Я помню начало. Нас, свеженьких, заперли в армейском клубе – а ночью в темноте грабили. И меня там первый раз в жизни избили – били как собаку несколько человек, потому что не отдавал свои вещи. Вот что потрясло: я думал, что я сильный и могу себя защитить. Но всё, что думал о себе – всё это разлетелось в одну ночь вдребезги. Ночами в казарме нас поднимали по команде и делали одно и тоже: били. Просто так. Или устраивали гладиаторские бои, и мы тогда сами парами дрались друг с другом, пока кто-то не падал – и его уже в наказание добивали сержанты. Я выбил такому же, как сам, зубы – почти в полубезумии. Было страшно, что я это мог сделать. Что я – животное. Боялся увидеть потом, то есть узнать, но увидел, опознал: он улыбался беззубым ртом. Улыбался. И ни слова мне не сказал – но не потому, что боялся – нет, уже-то не было страшно, ночь прошла. Тогда я вдруг понял: ни я, ни он – мы ни в чём не виноваты. Но мы в эту ночь продержались, то есть выжили ещё одну ночь. Я описываю ужасы? Возможно. Да, конечно, ужасы. Но кто так к этому относился – ему оставалось только повеситься. Вешались. На плацу почти каждое утро командир орал перед строем: «Повесился – ну и х..й с ним, отправим к мамочке!» «Вешайся!» – это же кричат тебе каждую ночь. Что тебя не пожалеют – это было понятно. А постигать законы выживания поэтому – в чём-то даже легко. Главное, ты должен верить. То есть снова поверить в себя, в свои силы, в то, что жизнь имеет смысл. Вера – это ожидание. Самая истинная. Если веришь – терпишь, ждёшь.

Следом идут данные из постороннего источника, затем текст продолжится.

@[simp] theorem raiseLimited_boot (s : State) (key interval : Nat) (sc : Scope) (code sev source detail : Nat) :
    (s.raiseLimited key interval sc code sev source detail).boot = s.boot := by
  simp [State.raiseLimited]

@[simp] theorem outside_boot (s : State) (agent : Nat) (ctx : Option Nat) (a : Nat) : (s.outside agent ctx a).boot = s.boot := by
  unfold State.outside
  exact (raiseLimited_boot ..).trans (when_boot fun _ => rfl)

@[simp] theorem modStep_boot (s : State) (ctx : Nat) (f : Step → Step) : (s.modStep ctx f).boot = s.boot := by
  unfold State.modStep
  split <;> simp

@[simp] theorem modPort_boot (s : State) (p : Nat) (f : Port → Port) : (s.modPort p f).boot = s.boot := by simp [State.modPort]

@[simp] theorem putFlit_boot (s : State) (p : Nat) (f : Flit) (lseq : Nat) (nak : Bool) : (s.putFlit p f lseq nak).boot = s.boot := by
  simp [State.putFlit]

@[simp] theorem giveBack_boot (s : State) (came : Option (Nat × Nat)) : (s.giveBack came).boot = s.boot := by
  unfold State.giveBack
  split <;> simp

@[simp] theorem drain_boot (n : Nat) (s : State) (p : Nat) : (State.drain n s p).boot = s.boot := by
  induction n generalizing s with
  | zero => rfl
  | succ n ih =>
    unfold State.drain
    dsimp only
    repeat' split
    all_goals simp [ih, State.sendFlit]

@[simp] theorem postMir_boot (s : State) (o : Out) : (s.postMir o).boot = s.boot := by
  unfold State.postMir State.carryMir
  repeat' split
  all_goals simp [State.drainPort, State.enqueue]

@[simp] theorem modXch_boot (s : State) (ctx : Nat) (f : Xch → Xch) : (s.modXch ctx f).boot = s.boot := by simp [State.modXch]

-- # The symbol code and memory errors

@[simp] theorem writeRepairs_boot (s : State) (l : List Repair) : (s.writeRepairs l).boot = s.boot := by
  simp [State.writeRepairs, State.writeRecord]

@[simp] theorem garble_boot (s : State) (key : Nat) : (s.garble key).boot = s.boot :=
  each_boot (s := s.mend key) (f := fun i t => { (t.draw 256).2 with mem := memSet (t.draw 256).2.mem (32 * key + i) (BitVec.ofNat 8 (t.draw 256).1) })
    fun _ _ => rfl

@[simp] theorem retireAuto_boot (s : State) (ch trigger : Nat) : (s.retireAuto ch trigger).boot = s.boot := by
  have hretire : (s.retire ch trigger).boot = s.boot := by
    unfold State.retire
    dsimp only
    split <;> simp [State.noteRetired, State.addRepair]
  simp [State.retireAuto, State.retireIn, hretire]

@[simp] theorem countUe_boot (s : State) (ch : Nat) : (s.countUe ch).boot = s.boot := by
  unfold State.countUe
  dsimp only
  repeat' split
  all_goals simp

@[simp] theorem countCe_boot (s : State) (ch : Nat) : (s.countCe ch).boot = s.boot := by
  unfold State.countCe
  dsimp only
  repeat' split
  all_goals simp

@[simp] theorem decodeWord_boot (s : State) (k : Nat) : (s.decodeWord k).boot = s.boot := by
  unfold State.decodeWord
  split <;> simp [State.leaveStored, State.mend, State.poisonKey]

@[simp] theorem readReport_boot (s : State) (agent : Nat) (ctx : Option Nat) (a n : Nat) : (s.readReport agent ctx a n).1.boot = s.boot := by
  simp [State.readReport, State.readHinted, State.decodeRange, State.uncorrectable, State.poisonWord, State.poisonKey]

-- # Engine passes

@[simp] theorem showBase_boot (s : State) (st : Nat) : (s.showBase st).boot = s.boot := by
  unfold State.showBase
  dsimp only
  split <;> simp

@[simp] theorem startPasses_boot (s : State) (ks : List Nat) (ctx : Nat) (x : Shard) (kind : PassKind) :
    (s.startPasses ks ctx x kind).boot = s.boot := by
  simp [State.startPasses, State.startPass, State.checkPlanes, State.reachMemory]

@[simp] theorem startApplies_boot (s : State) (ctx r : Nat) : (s.startApplies ctx r).boot = s.boot := by
  unfold State.startApplies
  refine each_boot fun n t => ?_
  split
  · unfold State.startApply
    repeat' split
    all_goals simp
  · rfl

-- # Comparisons of a twin pair

@[simp] theorem writeParts_boot (s : State) (l : List (Nat × Nat)) (bs : List Byte) : (s.writeParts l bs).boot = s.boot := by
  induction l generalizing s bs with
  | nil => rfl
  | cons p rest ih => exact (ih ..).trans (devWrite_boot ..)

@[simp] theorem unmark_boot (s : State) (x : Shard) (b : Nat) : (s.unmark x b).boot = s.boot := by simp [State.unmark]

@[simp] theorem deriveBlock_boot (s : State) (x : Shard) (b : Nat) : (s.deriveBlock x b).boot = s.boot := by
  simp [State.deriveBlock, State.deriveElem]

@[simp] theorem endCmp_boot (s : State) (c : PairCmp) : (s.endCmp c).boot = s.boot := by simp [State.endCmp]

@[simp] theorem setCmp_boot (s : State) (c : PairCmp) : (s.setCmp c).boot = s.boot := by simp [State.setCmp]

@[simp] theorem unmended_boot (s : State) (ctx shard b : Nat) : (s.unmended ctx shard b).boot = s.boot := by simp [State.unmended]

@[simp] theorem askBlock_boot (s : State) (c : PairCmp) (x : Shard) (b : Nat) : (s.askBlock c x b).boot = s.boot := by simp [State.askBlock]

@[simp] theorem settleMirror_boot (s : State) (ctx : Nat) (x : Shard) : (s.settleMirror ctx x).boot = s.boot := by
  unfold State.settleMirror
  split
  · rfl
  · simp [State.dropCmp]

@[simp] theorem diverge_boot (s : State) (c : PairCmp) (x : Shard) (b kind : Nat) (mirror : Bool) : (s.diverge c x b kind mirror).boot = s.boot := by
  unfold State.diverge State.countDiv
  refine (when_boot fun t => setFld_boot ..).trans ?_
  repeat' split
  all_goals simp

@[simp] theorem readBlock_boot (s : State) (ctx : Nat) (x : Shard) (b : Nat) : (s.readBlock ctx x b).boot = s.boot := by simp [State.readBlock, State.touch]

@[simp] theorem sendRepair_boot (s : State) (ctx : Nat) (x : Shard) (b : Nat) : (s.sendRepair ctx x b).boot = s.boot := by simp [State.sendRepair]

@[simp] theorem compareBlock_boot (x : Shard) (a : State × PairCmp) (b : Nat) : (State.compareBlock x a b).1.boot = a.1.boot := by
  obtain ⟨s, c⟩ := a
  unfold State.compareBlock
  dsimp only
  repeat' split
  all_goals simp

@[simp] theorem compare_boot (s : State) (c : PairCmp) (x : Shard) (blocks : List Nat) : (s.compare c x blocks).boot = s.boot := by
  have hblocks : (blocks.foldl (State.compareBlock x) (s, c)).1.boot = s.boot := foldl_fst_boot fun a b => compareBlock_boot x a b
  unfold State.compare
  generalize blocks.foldl (State.compareBlock x) (s, c) = r at hblocks ⊢
  obtain ⟨t, d⟩ := r
  dsimp only at hblocks ⊢
  split <;> simp [State.confirmCopy, hblocks]

@[simp] theorem takeDigests_boot (s : State) (ctx : Nat) (x : Shard) (pass : DigestPass) (step first : Nat) (digests marks : List Nat) :
    (s.takeDigests ctx x pass step first digests marks).boot = s.boot := by
  unfold State.takeDigests
  dsimp only
  repeat' split
  all_goals simp

@[simp] theorem takeRepair_boot (s : State) (ctx : Nat) (x : Shard) (b : Nat) (bytes : List Byte) : (s.takeRepair ctx x b bytes).boot = s.boot := by
  unfold State.takeRepair
  dsimp only
  repeat' split
  all_goals simp

-- # Messages of the twin

@[simp] theorem answerHello_boot (s : State) (pst : Nat) : (s.answerHello pst).boot = s.boot := by simp [State.answerHello, State.sayHello]

@[simp] theorem serveHello_boot (s : State) (order stepping dev pos pst : Nat) : (s.serveHello order stepping dev pos pst).boot = s.boot := by
  unfold State.serveHello
  split <;> simp

@[simp] theorem serveGradient_boot (s : State) (ctx : Nat) (x : Shard) (grad gexp : List Byte) :
    (s.serveGradient ctx x grad gexp).boot = s.boot := by
  simp [State.serveGradient]

@[simp] theorem serveDelta_boot (s : State) (ctx : Nat) (x : Shard) (round : Nat) (dlt : List Nat) : (s.serveDelta ctx x round dlt).boot = s.boot := by
  simp [State.serveDelta]

@[simp] theorem serveCopy_boot (s : State) (ctx : Nat) (x : Shard) (block : Nat) (bytes : List Byte) :
    (s.serveCopy ctx x block bytes).boot = s.boot := by
  rw [State.serveCopy_eq]
  split
  · rw [when_boot, ite_boot, deriveBlock_boot, ite_self, unmark_boot, writeParts_boot]
    exact fun _ => rfl
  · rfl

theorem forShard_boot {s : State} {ctx shard : Nat} {f : Shard → State} (h : ∀ x, (f x).boot = s.boot) :
    (s.forShard ctx shard f).boot = s.boot := by
  unfold State.forShard
  split
  · cases s.shard? ctx shard with
    | none => rfl
    | some x => exact h x
  · rfl

theorem forShard_ite_boot {s : State} {ctx shard : Nat} {p : Shard → Prop} [DecidablePred p] {f : Shard → State} (h : ∀ x, (f x).boot = s.boot) :
    (s.forShard ctx shard fun x => if p x then f x else s).boot = s.boot :=
  forShard_boot fun x => (ite_boot ..).trans (by rw [h x, ite_self])

/-- A message is brought into the form of `State.forShard` by an equation of states, as in `servePair_now`. -/
@[simp] theorem servePair_boot (s : State) (m : PairMsg) : (s.servePair m).boot = s.boot := by
  cases m with
  | hello order stepping dev pos pst =>
    have heq : s.servePair (.hello order stepping dev pos pst) = if s.pairLive then s.serveHello order stepping dev pos pst else s := rfl
    rw [heq, ite_boot, serveHello_boot, ite_self]
  | gradient ctx shard grad gexp =>
    have heq : s.servePair (.gradient ctx shard grad gexp) = s.forShard ctx shard fun x => s.serveGradient ctx x grad gexp := rfl
    rw [heq, forShard_boot fun x => serveGradient_boot ..]
  | decision ctx step d =>
    unfold State.servePair
    dsimp only
    split
    · exact modStep_boot ..
    · rfl
  | delta ctx shard round dlt =>
    have heq : s.servePair (.delta ctx shard round dlt) = s.forShard ctx shard fun x => s.serveDelta ctx x round dlt := rfl
    rw [heq, forShard_boot fun x => serveDelta_boot ..]
  | digest ctx shard pass step first digests marks =>
    have heq : s.servePair (.digest ctx shard pass step first digests marks) =
        s.forShard ctx shard fun x => s.takeDigests ctx x pass step first digests marks := rfl
    rw [heq, forShard_boot fun x => takeDigests_boot ..]
  | repair ctx shard block bytes =>
    have heq : s.servePair (.repair ctx shard block bytes) = s.forShard ctx shard fun x =>
        if block < x.digestBlocks ∧ bytes.length = (s.blockBytes x block).length then s.takeRepair ctx x block bytes else s := rfl
    rw [heq]
    exact forShard_ite_boot fun x => takeRepair_boot ..
  | copy ctx shard block bytes =>
    have heq : s.servePair (.copy ctx shard block bytes) = s.forShard ctx shard fun x => s.serveCopy ctx x block bytes := rfl
    rw [heq, forShard_boot fun x => serveCopy_boot ..]

@[simp] theorem resumeDispatch_boot (s : State) : s.resumeDispatch.boot = s.boot := by simp [State.resumeDispatch]

-- # Emergencies

@[simp] theorem deferActivation_boot (s : State) : s.deferActivation.boot = s.boot := by
  unfold State.deferActivation
  split <;> simp [State.abandonAct]

@[simp] theorem showBound_boot (s : State) : s.showBound.boot = s.boot := by simp [State.showBound]

@[simp] theorem setCause_boot (s : State) (bit : Nat) (on : Bool) : (s.setCause bit on).boot = s.boot := by
  simp [State.setCause]

@[simp] theorem vrFault_boot (s : State) : s.vrFault.boot = s.boot := by simp [State.vrFault]

end Sys2Proof.Machine
end

section
/-! SUPPORT. Resets and bring-up (R494, R570 to R583, R602): which reset an input calls for, what leaving one leaves, the stages and the recovery. -/

namespace Sys2Proof.Machine

variable {s : State}

-- # Which reset the inputs call for (R494, R570)

theorem inputChanged_enters (h : s.boot.kind < s.resetWanted) (cause : Nat) : s.inputChanged cause = s.enterReset s.resetWanted cause := by
  unfold State.inputChanged
  dsimp only
  rw [if_neg (Nat.ne_of_gt (Nat.lt_of_le_of_lt (Nat.zero_le _) h)), if_pos h]

theorem inputChanged_leaves (h : s.resetWanted = 0) (cause : Nat) : s.inputChanged cause = s.tryLeave := if_pos h

/-- A cold input wins over every other. -/
theorem inputChanged_cold {b : Boot} (hkind : b.kind < 3) (hcold : b.pwrLow = true ∨ b.coldN = true) (cause : Nat) :
    ({ s with boot := b } : State).inputChanged cause = ({ s with boot := b } : State).enterReset 3 cause := by
  have hwanted : ({ s with boot := b } : State).resetWanted = 3 := resetWanted_of_cold hcold
  have henters := inputChanged_enters (s := { s with boot := b }) (hwanted.symm ▸ hkind) cause
  rwa [hwanted] at henters

theorem resetWanted_of_warm (hpower : s.boot.pwrLow = false) (hcold : s.boot.coldN = false) (hheld : s.pair.holdN = false) :
    s.resetWanted = if s.boot.warmN || s.boot.perstN || s.boot.linkOff then 1 else 0 := by
  unfold State.resetWanted
  dsimp only
  rw [hpower, hcold, hheld]
  rfl

/-- A warm input resets a device that no other holds. -/
theorem inputChanged_warm {b : Boot} (hkind : b.kind = 0) (hpower : b.pwrLow = false) (hcold : b.coldN = false) (hheld : s.pair.holdN = false)
    (hwarm : (b.warmN || b.perstN || b.linkOff) = true) (cause : Nat) :
    ({ s with boot := b } : State).inputChanged cause = ({ s with boot := b } : State).enterReset 1 cause := by
  have hwanted : ({ s with boot := b } : State).resetWanted = 1 :=
    (resetWanted_of_warm (s := { s with boot := b }) hpower hcold hheld).trans (if_pos hwarm)
  have henters := inputChanged_enters (s := { s with boot := b }) (by rw [hwanted, hkind]; decide) cause
  rwa [hwanted] at henters

-- # Leaving a reset (R570, R571)

theorem takeStraps_boot (s : State) : s.takeStraps.boot = s.boot := by
  unfold State.takeStraps
  extract_lets v bit straps pos small size sized
  refine (each_boot fun st t => setFld_boot ..).trans ?_
  rw [setFld_boot, setFld_boot, setFld_boot, setFld_boot, setFld_boot, setFld_boot, setFld_boot, setFld_boot]

theorem tapAfterReset_boot (s : State) : s.tapAfterReset.boot = s.boot := by
  unfold State.tapAfterReset
  split <;> rfl

/-- A device in reset that nothing holds leaves it, and nothing more changes in its inputs and straps. -/
theorem tryLeave_boot (hreset : s.boot.kind ≠ 0) (hwanted : s.resetWanted = 0) :
    s.tryLeave.boot = { s.boot with kind := 0, t0 := if s.boot.kind = 3 then 0 else s.now } := by
  have hleaves : s.inReset = true ∧ s.resetWanted = 0 := ⟨bne_iff_ne.mpr hreset, hwanted⟩
  unfold State.tryLeave
  rw [if_pos hleaves]
  dsimp only
  rw [vrFault_boot, when_boot fun t => setCause_boot ..]
  split
  · rw [setFld_boot, takeStraps_boot, setFld_boot, setFld_boot, tapAfterReset_boot]
  · rw [bumpFld_boot, setFld_boot, setFld_boot, tapAfterReset_boot]

/-- An input that was the last to hold the device lets it leave. -/
theorem inputChanged_last {b : Boot} (hreset : b.kind ≠ 0) (hpower : b.pwrLow = false) (hcold : b.coldN = false) (hheld : s.pair.holdN = false)
    (hwarm : (b.warmN || b.perstN || b.linkOff) = false) (cause : Nat) :
    let u : State := { s with boot := b }
    u.inputChanged cause = u.tryLeave ∧ u.tryLeave.inReset = false ∧ u.tryLeave.boot.straps = b.straps := by
  intro u
  have hwanted : u.resetWanted = 0 := (resetWanted_of_warm (s := u) hpower hcold hheld).trans (if_neg (Bool.eq_false_iff.mp hwarm))
  have hboot := tryLeave_boot (s := u) hreset hwanted
  have hstraps := congrArg Boot.straps hboot
  exact ⟨inputChanged_leaves hwanted cause, congrArg (fun c : Boot => c.kind != 0) hboot, hstraps⟩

Моё самое чудесное воспоминание – психушка. Вроде бы тюрьма. Там не лечили – там усмиряли. Кололи периодически аминазин. Когда доза большая, несколько дней ты – животное. Говорить даже не можешь, только мычишь. Так наказывали – а наказанный обычно даже не понимал, за что. Просто что-то не понравилось в твоём поведении. Понять не могу, почему так хорошо было среди этих людей. Мы в одной палате… Убийца, стройбатовец: его мордовал офицер, а он схватил монтировку – и проломил командирскую голову. Он знал, что у него неделя от силы: а потом признают вменяемым – и суд, зона. Неделя свободы, свободной жизни – и это тут, где уже-то кругом решётки. Огромный чеченец…. Старший сержант, он покалечил половину своего взвода, перебил голыми руками за что-то. И вот сидел на койке, скрестив ноги, будто бы на престоле, умиротворённый, как эта поза. Чудовищно сильный человек, которому сила его и внушала такой покой. Но даже не пытался её кому-то показать – ждал тоже суда, дисбата. При этом он нежно любил дохляка – первогодку – единственного среди нас, кто притворялся душевнобольным и только по ночам, отыграв свою роль, возвращал себе себя самого. И все мы его жалели, потому что он, единственный, мучился. Врачи знали, что он симулирует помешательство. Он уже резал себе вены, так хотел спастись – но ему надо было доказать, что он душевнобольной – а ему не верили, он и сам в это, конечно, не верил.

Я не понимал ясно, почему оказался в этом месте. Я ходил в караулы, мне каждый день выдавали оружие: рота охраняли исправительно-трудовую колонию. Но у меня нашли блокнот – а в нём рисунки, стишки. Там было что-то про смерть и многое, очень странное: о чём я думал лет с четырнадцати, начитавшись книжек. Меня посчитали не больным, наверное: опасным. Доставили в полковой лазарет – и ещё долго там держали, потому что из роты не приходила комсомольская характеристика, без которой почему-то не могли отправить даже на психиатрический осмотр. Без курева и без копейки денег – мёртвая душа – я перелезал через забор и попрошайничал у гражданских за пределами своей воинской части. Мне до смерти хотелось курить: только и всего. В таком виде, за этим занятием и попался на глаза командиру полка. Он побежал за мной – а я от него. Мы бегали по Караганде. Наконец, он меня догнал, поймал, приволок за шиворот в часть – и когда выяснилось, куда я жду отправки, батяня заорал благим матом: «Увозите – и чтобы я этого мудака больше в полку не видел!»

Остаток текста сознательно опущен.